= Jon Blais =

American triathlete (1971–2007)

Jon Blais (August 30, 1971 - May 27, 2007), also known as Blazeman, was an American triathlete noted for his fight against amyotrophic lateral sclerosis (ALS) and is the namesake of the Blazeman Foundation.

==Struggle with ALS and death==
Born and raised in Seekonk, Massachusetts, Blais moved to San Diego, California, because of its reputation as a triathlon mecca and to work with learning disabled and at risk students. On May 2, 2005, at age 33, he was diagnosed with amyotrophic lateral sclerosis (ALS), also known as Lou Gehrig's disease or motor neurone disease, a progressive disease in which the nerve cells controlling voluntary muscle movement degenerate and die off. He was permitted to enter the 2005 Ironman Triathlon in Hawaii, a lifelong dream. As Blais put it, "Finishing the race is huge for me. No one is beating ALS. No one has done anything but walk away and die." His resolve to finish the race was unwavering as he stated, "Even if I have to be rolled across the finish line, I'm finishing." With a total time of 16:28:56, more than half an hour before the cutoff, he "log-rolled" across the finish line and is the first person diagnosed with ALS to start and finish this race. He died on May 27, 2007. Various international triathletes have later honored Blais and showed their support for the fight against ALS by doing a "Blazeman roll" across the Ironman finish line.

== Blazeman Foundation ==
The Blazeman Foundation is a non-profit organization that raises money internationally to foster awareness of and research on ALS. Branding itself as the "Multi-Sport Movement To End Lou Gehrig's Disease," the organization was founded in 2007 by friends and family of Jon Blais. As a popular money-raising cause and "reason to race" for professional and amateur triathletes, the organization is the subject of frequent press coverage in local news outlets around the world and in media devoted to running, swimming, bicycling, and triathlon competition.

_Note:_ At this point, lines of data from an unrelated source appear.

/-! ### `State.setElapsedTicks` -/

@[simp] theorem State.setElapsedTicks_running (v : Word) : (s.setElapsedTicks v).running = s.running := rfl
@[simp] theorem State.setElapsedTicks_cnt (v : Word) : (s.setElapsedTicks v).cnt = s.cnt := rfl
@[simp] theorem State.setElapsedTicks_cntOvf (v : Word) : (s.setElapsedTicks v).cntOvf = s.cntOvf := rfl
@[simp] theorem State.setElapsedTicks_elapsedTicks (v : Word) : (s.setElapsedTicks v).elapsedTicks = v := rfl
@[simp] theorem State.setElapsedTicks_targetRate (v : Word) : (s.setElapsedTicks v).targetRate = s.targetRate := rfl
@[simp] theorem State.setElapsedTicks_measuredRate (v : Word) : (s.setElapsedTicks v).measuredRate = s.measuredRate := rfl
@[simp] theorem State.setElapsedTicks_errorSum (v : Word) : (s.setElapsedTicks v).errorSum = s.errorSum := rfl
@[simp] theorem State.setElapsedTicks_output (v : Word) : (s.setElapsedTicks v).output = s.output := rfl
@[simp] theorem State.setElapsedTicks_duty (v : Word) : (s.setElapsedTicks v).duty = s.duty := rfl
@[simp] theorem State.setElapsedTicks_rb (v : Word) : (s.setElapsedTicks v).rb = s.rb := rfl
@[simp] theorem State.setElapsedTicks_writePos (v : Word) : (s.setElapsedTicks v).writePos = s.writePos := rfl
@[simp] theorem State.setElapsedTicks_lastMedian (v : Word) : (s.setElapsedTicks v).lastMedian = s.lastMedian := rfl
@[simp] theorem State.setElapsedTicks_out (v : Word) : (s.setElapsedTicks v).out = s.out := rfl
@[simp] theorem State.setElapsedTicks_inputs (v : Word) : (s.setElapsedTicks v).inputs = s.inputs := rfl
@[simp] theorem State.setElapsedTicks_cfg (v : Word) : (s.setElapsedTicks v).cfg = s.cfg := rfl

/-! ### `State.setTargetRate` -/

@[simp] theorem State.setTargetRate_running (v : Word) : (s.setTargetRate v).running = s.running := rfl
@[simp] theorem State.setTargetRate_cnt (v : Word) : (s.setTargetRate v).cnt = s.cnt := rfl
@[simp] theorem State.setTargetRate_cntOvf (v : Word) : (s.setTargetRate v).cntOvf = s.cntOvf := rfl
@[simp] theorem State.setTargetRate_elapsedTicks (v : Word) : (s.setTargetRate v).elapsedTicks = s.elapsedTicks := rfl
@[simp] theorem State.setTargetRate_targetRate (v : Word) : (s.setTargetRate v).targetRate = v := rfl
@[simp] theorem State.setTargetRate_measuredRate (v : Word) : (s.setTargetRate v).measuredRate = s.measuredRate := rfl
@[simp] theorem State.setTargetRate_errorSum (v : Word) : (s.setTargetRate v).errorSum = s.errorSum := rfl
@[simp] theorem State.setTargetRate_output (v : Word) : (s.setTargetRate v).output = s.output := rfl
@[simp] theorem State.setTargetRate_duty (v : Word) : (s.setTargetRate v).duty = s.duty := rfl
@[simp] theorem State.setTargetRate_rb (v : Word) : (s.setTargetRate v).rb = s.rb := rfl
@[simp] theorem State.setTargetRate_writePos (v : Word) : (s.setTargetRate v).writePos = s.writePos := rfl
@[simp] theorem State.setTargetRate_lastMedian (v : Word) : (s.setTargetRate v).lastMedian = s.lastMedian := rfl
@[simp] theorem State.setTargetRate_out (v : Word) : (s.setTargetRate v).out = s.out := rfl
@[simp] theorem State.setTargetRate_inputs (v : Word) : (s.setTargetRate v).inputs = s.inputs := rfl
@[simp] theorem State.setTargetRate_cfg (v : Word) : (s.setTargetRate v).cfg = s.cfg := rfl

The organization operates under the leadership of Jon Blais' parents, Bob and Mary Ann Blais, his sister, Jennifer Murphy, and friends. Supporters include leading Ironman competitors, such as Chrissie Wellington, Leanda Cave, Andy Potts, Mirinda Carfrae, Matt Reed, Bryan Rhodes, and Scott Tinley. In 2011 these star triathletes were featured in a music video to raise money for the foundation.

Exemplifying the passion amateur athletes have for the cause, 18-year-old "Blaze Kid" Jennifer Hansen had raised almost $30,000 for the organization before reaching eligibility for her first Ironman event in 2011. The San Francisco athlete said the disease hit home with her in 2009 when a beloved basketball coach was diagnosed with ALS.

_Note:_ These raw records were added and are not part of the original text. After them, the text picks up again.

/-- The nearest value depends on the number alone, not on how it is written as a fraction. -/
theorem isNearest_mul_right {r : Word} {num : Int} {den c : Nat} (hc : 0 < c) :
    IsNearest r (num * c) (den * c) ↔ IsNearest r num den := by
  have hc' : (0 : Int) < c := by exact_mod_cast hc
  have hdist (v : Int) : |num * c - (den * c : Nat) * v| = c * |num - den * v| := by
    rw [← abs_of_pos hc', ← abs_mul, abs_of_pos hc']
    push_cast
    ring_nf
  have hnum : |num * c| = c * |num| := by rw [abs_mul, Nat.abs_cast, mul_comm]
  have hmid : ((den * c : Nat) : Int) * (2 ^ 277 - 2 ^ 252) = c * (den * (2 ^ 277 - 2 ^ 252)) := by
    push_cast
    ring
  have hneg : num * c < 0 ↔ num < 0 := by
    rw [mul_neg_iff]
    omega
  unfold IsNearest
  simp only [hdist, hnum, hmid, mul_lt_mul_iff_right₀ hc', mul_le_mul_iff_right₀ hc',
    mul_right_inj' hc'.ne', hneg]

end Sys2Proof.Fp
end

section
/-! PROOFS. The conversions, the arithmetic and the comparisons of binary32 values (spec/41_pi_controller.md rules R133 to R136). -/

namespace Sys2Proof.Fp

open Sys2Proof.Safety

/-! ## Conversions -/

/-- Settles O30: an integer below `2^24` is exact, and two patterns evaluated. -/
theorem boundsConvertExactly : Obligations.BoundsConvertExactly :=
  ⟨fun _ hk => fOfInt_exact hk, by decide +kernel, by decide +kernel⟩

/-- An integer up to `2^24` is exact: that power of 2 has a longer significand but is one. -/
theorem mag_round_int_of_le (neg : Bool) {k : Nat} (hk : k ≤ 2 ^ 24) :
    mag (round neg k 1) = k * 2 ^ 149 := by
  obtain hlt | rfl := hk.lt_or_eq
  · exact mag_round_int neg hlt
  · rw [← pow_add]
    exact le_antisymm (mag_round_le neg Nat.one_pos (by rw [← pow_add, Nat.one_mul]))
      (le_mag_round neg Nat.one_pos (by omega) (by rw [← pow_add, Nat.one_mul]))

/-- The spacing around an integer below `2^32` is at most `2^8`. -/
theorem spacing_int_le {k : Nat} (hk : k < 2 ^ 32) : spacing k 1 ≤ 157 := by
  by_contra h
  have hlow := spacing_le (n := k) Nat.one_pos (by omega)
  have hpow : 2 ^ 158 ≤ 2 ^ spacing k 1 := Nat.pow_le_pow_right (by omega) (by omega)
  omega

/-- A finite rounded value is within half the spacing. -/
theorem two_mul_abs_sub_mag_round_le {neg : Bool} {n d : Nat} (hd : 0 < d)
    (h : isFinite (round neg n d) = true) :
    2 * |(n : Int) * 2 ^ 149 - d * mag (round neg n d)| ≤ (d : Int) * 2 ^ spacing n d := by
  obtain ⟨hup, hdown⟩ := nearestEven_near (n := n * 2 ^ 149)
    (Nat.mul_pos hd (Nat.two_pow_pos (spacing n d)))
  rw [nearestEven_spacing,
    show d * 2 ^ spacing n d * significand n d = d * (significand n d * 2 ^ spacing n d) by ring,
    ← mag_round_of_isFinite hd h] at hup hdown
  zify at hup hdown
  obtain ⟨e, -⟩ | ⟨e, -⟩ := abs_cases ((n : Int) * 2 ^ 149 - d * mag (round neg n d)) <;> rw [e] <;>
    linarith

/-- The pattern `r` is a conversion of the integer `v` as R133 demands it: nearest, finite, exact up to
`2^24` in magnitude and never off by more than 128. -/
structure Converts (r : Word) (v : Int) : Prop where
  nearest : IsNearest r (v * 2 ^ 149) 1
  finite : isFinite r = true
  isExact : |v| ≤ 2 ^ 24 → value r = v * 2 ^ 149
  near : |v * 2 ^ 149 - value r| ≤ 128 * 2 ^ 149

theorem converts_round (neg : Bool) {k : Nat} (hk : k < 2 ^ 32) :
    Converts (round neg k 1) (signed neg k) := by
  have hfin : isFinite (round neg k 1) = true := by
    rw [isFinite_round_iff]
    refine (mag_round_le (k := 181) neg Nat.one_pos ?_).trans_lt
      (Nat.pow_lt_pow_right (by omega) (by omega))
    omega
  constructor
  · rw [← signed_mul]
    exact isNearest_round neg k Nat.one_pos
  · exact hfin
  · rw [abs_signed, Nat.abs_cast]
    intro h
    rw [value_round, mag_round_int_of_le neg (by exact_mod_cast h), ← signed_mul]
    norm_cast
  · have hnear := two_mul_abs_sub_mag_round_le Nat.one_pos hfin
    have hpow : (2 : Int) ^ spacing k 1 ≤ 2 ^ 157 := pow_le_pow_right₀ (by omega) (spacing_int_le hk)
    have hsub := sub_mul_signed neg (k * 2 ^ 149) 1 (mag (round neg k 1))
    rw [one_mul, one_mul] at hsub
    rw [value_round, ← signed_mul, hsub, abs_signed]
    rw [Nat.cast_one, one_mul, one_mul] at hnear
    linarith

theorem u2f_converts (v : Word) : Converts (u2f v) v.toNat := converts_round false v.isLt

/-- A number is its magnitude with its sign; a 0 may have either. -/
theorem signed_natAbs {neg : Bool} {m : Int} (h : m ≠ 0 → neg = decide (m < 0)) :
    signed neg m.natAbs = m := by
  by_cases h0 : m = 0
  · simp [h0, signed]
  · rw [h h0]
    by_cases hm : m < 0
    · simp [signed, hm, abs_of_neg hm]
    · simp [signed, hm, abs_of_nonneg (not_lt.1 hm)]

theorem i2f_converts (v : Word) : Converts (i2f v) v.toInt := by
  have hfits := Machine.fits_toInt v
  have h := converts_round (decide (v.toInt < 0)) (k := v.toInt.natAbs) (by omega)
  rwa [signed_natAbs fun _ => rfl] at h

/-- Settles O31: both conversions round an integer below `2^32` once. -/
theorem integerConversions : Obligations.IntegerConversions := by
  refine ⟨fun v => ?_, by decide +kernel, by decide +kernel⟩
  obtain ⟨hi, hifin, hiexact, hinear⟩ := i2f_converts v
  obtain ⟨hu, hufin, huexact, hunear⟩ := u2f_converts v
  exact ⟨hi, hu, hifin, hufin, hiexact, fun h => huexact (by rw [Nat.abs_cast]; exact_mod_cast h),
    hinear, hunear⟩

/-! ## Arithmetic -/

/-- The sign of a product is the exclusive-or of the signs. -/
theorem signed_mul_signed (p q : Bool) (m k : Int) :
    signed p m * signed q k = signed (p != q) (m * k) := by
  cases p <;> cases q <;> simp [signed]

theorem isNearest_fmul {a b : Word} (ha : isFinite a = true) (hb : isFinite b = true) :
    IsNearest (fmul a b) (value a * value b) (2 ^ 149) := by
  have h := isNearest_round (sign a != sign b) (mag a * mag b) (Nat.two_pow_pos 298)
  rw [show 298 = 149 + 149 from rfl, pow_add, signed_mul, Nat.cast_mul, ← signed_mul_signed] at h
  rw [fmul_finite ha hb]
  exact (isNearest_mul_right (Nat.two_pow_pos 149)).1 (by push_cast; exact h)

theorem isNearest_fadd {a b : Word} (ha : isFinite a = true) (hb : isFinite b = true) :
    IsNearest (fadd a b) (value a + value b) 1 := by
  rw [fadd_finite ha hb]
  generalize value a + value b = m
  have h (neg : Bool) (hneg : m ≠ 0 → neg = decide (m < 0)) :
      IsNearest (round neg m.natAbs (2 ^ 149)) m 1 := by
    have h := isNearest_round neg m.natAbs (Nat.two_pow_pos 149)
    rw [signed_mul, signed_natAbs hneg, ← one_mul (2 ^ 149 : Nat)] at h
    exact (isNearest_mul_right (Nat.two_pow_pos 149)).1 (by push_cast; exact h)
  exact h _ fun h0 => if_neg h0

theorem isNearest_fdiv {a b : Word} (ha : isFinite a = true) (hb : isFinite b = true)
    (h0 : value b ≠ 0) :
    IsNearest (fdiv a b) (value a * 2 ^ 149 * (value b).sign) (value b).natAbs := by
  have hmag : mag b ≠ 0 := by rwa [← natAbs_value, Int.natAbs_ne_zero]
  have hsign : (value b).sign = signed (sign b) 1 := by
    have : (0 : Int) < mag b := by omega
    rw [value_eq_signed]
    cases sign b <;> simp [signed, Int.sign_eq_one_of_pos this]
  have h := isNearest_round (sign a != sign b) (mag a) (Nat.pos_of_ne_zero hmag)
  rwa [fdiv_finite ha hb hmag, natAbs_value, hsign, value_eq_signed, ← signed_mul, signed_mul_signed,
    mul_one]

/-- The sum of two opposite numbers with different signs is `+0.0`. -/
theorem fadd_opposite {a b : Word} (ha : isFinite a = true) (hb : isFinite b = true)
    (hsum : value a + value b = 0) (hsign : sign a ≠ sign b) : fadd a b = 0 := by
  have hneg : (sign a && sign b) = false := by
    cases h : sign a <;> simp_all
  rw [fadd_finite ha hb, hsum, if_pos rfl, hneg]
  decide +kernel

/-! ## Infinities and NaNs -/

/-- The NaN of an invalid operation is one, whatever its free bits are (log 14). -/
theorem isNan_nan (a b : Word) : isNan (nan a b) = true := by
  have hfrac := ((Config.freeNan a b).extractLsb' 0 23).isLt
  simp only [nan, isNan, infBits]
  rw [expField_pack (by split <;> omega), fracField_pack (by split <;> omega), Bool.and_eq_true,
    beq_iff_eq, bne_iff_ne]
  split <;> omega

theorem isZero_pack_zero (neg : Bool) : isZero (pack neg 0) = true := by
  cases neg <;> decide

/-- An infinity is neither a NaN nor a zero. -/
theorem isNan_of_isInf {a : Word} (h : isInf a = true) : isNan a = false := by
  simp_all [isInf, isNan]

theorem isZero_of_isInf {a : Word} (h : isInf a = true) : isZero a = false := by
  simp_all [isInf, isZero]

/-- A zero is finite. -/
theorem isFinite_of_isZero {a : Word} (h : isZero a = true) : isFinite a = true := by
  simp_all [isZero, isFinite]

section
variable {a b : Word}

/-- An operation with a NaN operand gives a NaN. -/
theorem isNan_of_nan_operand (h : isNan a = true ∨ isNan b = true) :
    isNan (fmul a b) = true ∧ isNan (fadd a b) = true ∧ isNan (fdiv a b) = true := by
  have h' : (isNan a || isNan b) = true := by rwa [Bool.or_eq_true]
  simp only [fmul, fadd, fdiv, h', if_true, isNan_nan, and_self]

/-- The sum of two infinities is a NaN if their signs differ, and else either of them. -/
theorem fadd_inf_inf (ha : isInf a = true) (hb : isInf b = true) :
    fadd a b = if sign a = sign b then a else nan a b := by
  simp [fadd, ha, hb, isNan_of_isInf]

theorem fdiv_inf_inf (ha : isInf a = true) (hb : isInf b = true) : fdiv a b = nan a b := by
  simp [fdiv, ha, hb, isNan_of_isInf]

theorem fmul_zero_inf (ha : isZero a = true) (hb : isInf b = true) :
    fmul a b = nan a b ∧ fmul b a = nan b a := by
  simp [fmul, ha, hb, isNan_of_isInf hb, not_isNan_of_isFinite (isFinite_of_isZero ha)]

theorem fdiv_zero_zero (ha : isZero a = true) (hb : isZero b = true) : fdiv a b = nan a b := by
  simp [fdiv, ha, hb, not_isNan_of_isFinite (isFinite_of_isZero _)]

/-- An infinity and a finite value: the infinity outweighs it in a sum and over it, and over the infinity
it is a zero. -/
theorem fadd_inf_finite (ha : isInf a = true) (hb : isFinite b = true) : fadd a b = a ∧ fadd b a = a := by
  simp [fadd, ha, isNan_of_isInf ha, not_isNan_of_isFinite hb, not_isInf_of_isFinite hb]

theorem fdiv_inf_finite (ha : isInf a = true) (hb : isFinite b = true) :
    fdiv a b = inf (sign a != sign b) ∧ fdiv b a = pack (sign b != sign a) 0 := by
  simp [fdiv, ha, isNan_of_isInf ha, isZero_of_isInf ha, not_isNan_of_isFinite hb,
    not_isInf_of_isFinite hb]

theorem fmul_inf (ha : isInf a = true) (hn : isNan b = false) (h0 : isZero b = false) :
    fmul a b = inf (sign a != sign b) ∧ fmul b a = inf (sign b != sign a) := by
  simp [fmul, ha, hn, h0, isNan_of_isInf ha, isZero_of_isInf ha]

end

/-- Settles O32, clause by clause: finite operands are rounded once, the others follow IEEE 754. -/
theorem arithmeticRoundsOnce : Obligations.ArithmeticRoundsOnce := by
  refine fun a b => ⟨fun ha hb => ⟨isNearest_fmul ha hb, isNearest_fadd ha hb, isNearest_fdiv ha hb,
      ?mulSign, fun h0 => ?divSign, fadd_opposite ha hb⟩,
    isNan_of_nan_operand, fun ha hb => ⟨fun hs => ?infSum, ?infQuotient⟩, fun ha hb => ?zeroTimesInf,
    fun ha hb => ?zeroQuotient, fun ha hb => ?infFinite, fun ha hn h0 => ?infTimes,
    fun ha hb hs => ?infSumSame⟩
  case mulSign => rw [fmul_finite ha hb, sign_round]
  case divSign =>
    have hmag : mag b ≠ 0 := by rwa [← natAbs_value, Int.natAbs_ne_zero]
    rw [fdiv_finite ha hb hmag, sign_round]
  case infSum => rw [fadd_inf_inf ha hb, if_neg hs, isNan_nan]
  case infQuotient => rw [fdiv_inf_inf ha hb, isNan_nan]
  case zeroTimesInf =>
    obtain ⟨h, h'⟩ := fmul_zero_inf ha hb
    rw [h, h', isNan_nan, isNan_nan]
    exact ⟨rfl, rfl⟩
  case zeroQuotient => rw [fdiv_zero_zero ha hb, isNan_nan]
  case infFinite =>
    obtain ⟨hadd, hadd'⟩ := fadd_inf_finite ha hb
    obtain ⟨hdiv, hdiv'⟩ := fdiv_inf_finite ha hb
    refine ⟨hadd, hadd', hdiv, ?_, ?_⟩
    · rw [hdiv', isZero_pack_zero]
    · rw [hdiv', sign_pack (by decide), bne_comm]
  case infTimes =>
    obtain ⟨h, h'⟩ := fmul_inf ha hn h0
    exact ⟨h, by rw [h', bne_comm]⟩
  case infSumSame => rw [fadd_inf_inf ha hb, if_pos hs]

/-! ## Comparisons -/

theorem value_of_isInf {a : Word} (h : isInf a = true) : value a = signed (sign a) (2 ^ 277) := by
  rw [value_eq_signed, mag_of_isInf h]
  norm_cast

/-- A finite value lies between the infinities. -/
theorem value_bounds_of_isFinite {a : Word} (h : isFinite a = true) :
    -2 ^ 277 < value a ∧ value a < 2 ^ 277 := by
  rw [← abs_lt, abs_value]
  exact_mod_cast mag_lt h

theorem fgt_eq {a b : Word} (ha : isNan a = false) (hb : isNan b = false) :
    fgt a b = decide (value b < value a) := by
  simp [fgt, ha, hb]

theorem flt_eq {a b : Word} (ha : isNan a = false) (hb : isNan b = false) :
    flt a b = decide (value a < value b) := by
  simp [flt, ha, hb]

theorem fgt_iff {a b : Word} :
    fgt a b = true ↔ isNan a = false ∧ isNan b = false ∧ value b < value a := by
  simp [fgt, and_assoc]

theorem flt_iff {a b : Word} :
    flt a b = true ↔ isNan a = false ∧ isNan b = false ∧ value a < value b := by
  simp [flt, and_assoc]

/-- Settles O33: all comparisons are of values, and an infinity's lies beyond every finite one. -/
theorem comparisonsOfRealNumbers : Obligations.ComparisonsOfRealNumbers := by
  refine fun a b => ⟨fun ha hb => ?finite, fun ha hb => ?zeros, fun ha hb => ?infFinite,
    fun ha hb => ?infs, fun h => ?nans, by simp [isNan]⟩
  case finite =>
    have hna := not_isNan_of_isFinite ha
    have hnb := not_isNan_of_isFinite hb
    simp [fgt_eq hna hnb, flt_eq hna hnb]
  case zeros =>
    have hva : value a = 0 := by rwa [← Int.natAbs_eq_zero, natAbs_value, ← isZero_iff]
    have hvb : value b = 0 := by rwa [← Int.natAbs_eq_zero, natAbs_value, ← isZero_iff]
    simp [fgt, flt, hva, hvb]
  case infFinite =>
    have hna := isNan_of_isInf ha
    have hnb := not_isNan_of_isFinite hb
    obtain ⟨hlow, hhigh⟩ := value_bounds_of_isFinite hb
    rw [fgt_eq hna hnb, flt_eq hna hnb, fgt_eq hnb hna, flt_eq hnb hna, value_of_isInf ha]
    cases sign a <;> simp [signed, hlow, hhigh, hlow.le, hhigh.le]
  case infs =>
    have hpos : (0 : Int) < 2 ^ 277 := by positivity
    have hneg : (-2 ^ 277 : Int) < 2 ^ 277 := (neg_lt_zero.2 hpos).trans hpos
    rw [fgt_eq (isNan_of_isInf ha) (isNan_of_isInf hb), flt_eq (isNan_of_isInf ha) (isNan_of_isInf hb),
      value_of_isInf ha, value_of_isInf hb]
    cases sign a <;> cases sign b <;> simp [signed, hneg]
  case nans => rcases h with h | h <;> simp [fgt, flt, h]

end Sys2Proof.Fp
end

section
/-! PROOFS. The controller: no intermediate of `pi_update` leaves the finite range, its output is clamped and its accumulator rolled back (spec/41_pi_controller.md rules R137, R143, R144, R146). -/

namespace Sys2Proof

/-- The bounds of a well-formed configuration on its gains and its tick frequency (R5). -/
theorem Config.gains (cfg : Config) : gainWithin cfg.kp 64 = true ∧ gainWithin cfg.ki 32 = true ∧
    1 ≤ cfg.fRef ∧ cfg.fRef ≤ 2 ^ 32 - 1 := by
  have h := cfg.ok
  simp only [Params.wf, Bool.and_eq_true, decide_eq_true_eq, beq_iff_eq] at h
  obtain ⟨⟨⟨⟨⟨⟨-, hf⟩, hf'⟩, -⟩, -⟩, hkp⟩, hki⟩ := h
  exact ⟨hkp, hki, hf, hf'⟩

namespace Fp

/-- A finite pattern of magnitude at most `2^k`, in units of `2^-149`. -/
def Bounded (k : Nat) (a : Word) : Prop := isFinite a = true ∧ mag a ≤ 2 ^ k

Research funding from the foundation has been awarded to Wake Forest University Baptist Medical Center ($11,300 in 2011), Northwestern University Feinberg School of Medicine ($400,000 committed through 2012 ), and the University of Maryland, where the organization will be supporting the university's Brain and Tissue Bank in setting up a program for ALS patients to donate their tissue postmortem for research.